Elin tersenyum, " tentu, kedua mertuaku sangat menyayangiku.. ".
" Kami juga ", potong Amel, dan Elin tertawa. sedangkan Green bergerak menoyor kepala perempuan itu, " kau seperti tidak mau kalah ", ucapnya.
" Aku tahu, tanpa kau sebut ", sergah Elin, " aku hanya ingin fokus menyelesaikan sekolahku ", katanya memberitahu.
Sorot mata coklat Green seolah baru tersadar sesuatu, " sungguh aku lupa, kalau kau masih kuliah Elin ", pekiknya dan Amel mengangguk, " aku juga ".

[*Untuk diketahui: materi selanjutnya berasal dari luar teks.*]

-- ==== Sys2Proof/Machine/Dispatch.lean ====
section
/-!
DEFINITION. The execute phase (spec/40_cycle.md R105): one arm per instruction. The state is the one at
the start of the step, with PC = A; each meaning makes the advance of R103 itself (log 11).
-/

namespace Sys2Proof.Machine

/-- The advance and execute phases of a decoded instruction (R103, R105). -/
def exec (i : Instr) (s : State) : Host.Outcome State Fault Refusal :=
  match i with
  | .cls => Sys2Proof.Machine.execCls s
  | .ret => Sys2Proof.Machine.execRet s
  | .jp nnn => Sys2Proof.Machine.execJp nnn s
  | .call nnn => Sys2Proof.Machine.execCall nnn s
  | .seImm x nn => Sys2Proof.Machine.execSeImm x nn s
  | .sneImm x nn => Sys2Proof.Machine.execSneImm x nn s
  | .seReg x y => Sys2Proof.Machine.execSeReg x y s
  | .ldImm x nn => Sys2Proof.Machine.execLdImm x nn s
  | .addImm x nn => Sys2Proof.Machine.execAddImm x nn s
  | .ldReg x y => Sys2Proof.Machine.execLdReg x y s
  | .orReg x y => Sys2Proof.Machine.execOrReg x y s
  | .andReg x y => Sys2Proof.Machine.execAndReg x y s
  | .xorReg x y => Sys2Proof.Machine.execXorReg x y s
  | .addReg x y => Sys2Proof.Machine.execAddReg x y s
  | .subReg x y => Sys2Proof.Machine.execSubReg x y s
  | .shr x y => Sys2Proof.Machine.execShr x y s
  | .subnReg x y => Sys2Proof.Machine.execSubnReg x y s
  | .shl x y => Sys2Proof.Machine.execShl x y s
  | .sneReg x y => Sys2Proof.Machine.execSneReg x y s
  | .ldI nnn => Sys2Proof.Machine.execLdI nnn s
  | .jpV0 nnn => Sys2Proof.Machine.execJpV0 nnn s
  | .rnd x nn => Sys2Proof.Machine.execRnd x nn s
  | .drw x y n => Sys2Proof.Machine.execDrw x y n s
  | .skp x => Sys2Proof.Machine.execSkp x s
  | .sknp x => Sys2Proof.Machine.execSknp x s
  | .ldVxDt x => Sys2Proof.Machine.execLdVxDt x s
  | .ldVxK x => Sys2Proof.Machine.execLdVxK x s
  | .ldDtVx x => Sys2Proof.Machine.execLdDtVx x s
  | .ldStVx x => Sys2Proof.Machine.execLdStVx x s
  | .addI x => Sys2Proof.Machine.execAddI x s
  | .ldF x => Sys2Proof.Machine.execLdF x s
  | .ldB x => Sys2Proof.Machine.execLdB x s
  | .storeRegs x => Sys2Proof.Machine.execStoreRegs x s
  | .loadRegs x => Sys2Proof.Machine.execLoadRegs x s

end Sys2Proof.Machine
end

" Besok aku akan kembali ke kantor Daniel, sebagai karyawan magang, berada disana sampai akhir bulan, lalu sibuk menyusun tugas akhir sebelum sidang ", katanya menjabarkan.
" Aku tahu bagaimana repotnya itu ", timpa Green.
" Jadi pikirkan, bagaimana aku bisa hamil, di saat situasi seperti ini ", kata Elin. Amel dan Green menghening sejenak, " sungguh aku tidak suka dengan alasanmu, tapi aku tahu sulitnya menjadi mahasiswi akhir ", ucap Green, bahkan saat ini, ia berada di fase itu, " aku tidak sedang hamil saja, kelimpungan ", katanya lagi.
" Aku juga masih ingin mengejar cita-citaku. Aku ingin menjadi desainer sukses lebih dulu... ".
" Elin... ", potong Green, dan perempuan itu mengatup bibir yang ingin kembali bicara, dan menatap padanya, " aku mendukung semua keinginanmu, tapi kau juga harus mengerti. Umur Kak Daniel jauh lebih tua darimu, dan ia butuh keturunan untuk menerusi semua usahanya.. ". katanya, ia menjeda bicaranya sejenak, saat melihat Elin tertegun.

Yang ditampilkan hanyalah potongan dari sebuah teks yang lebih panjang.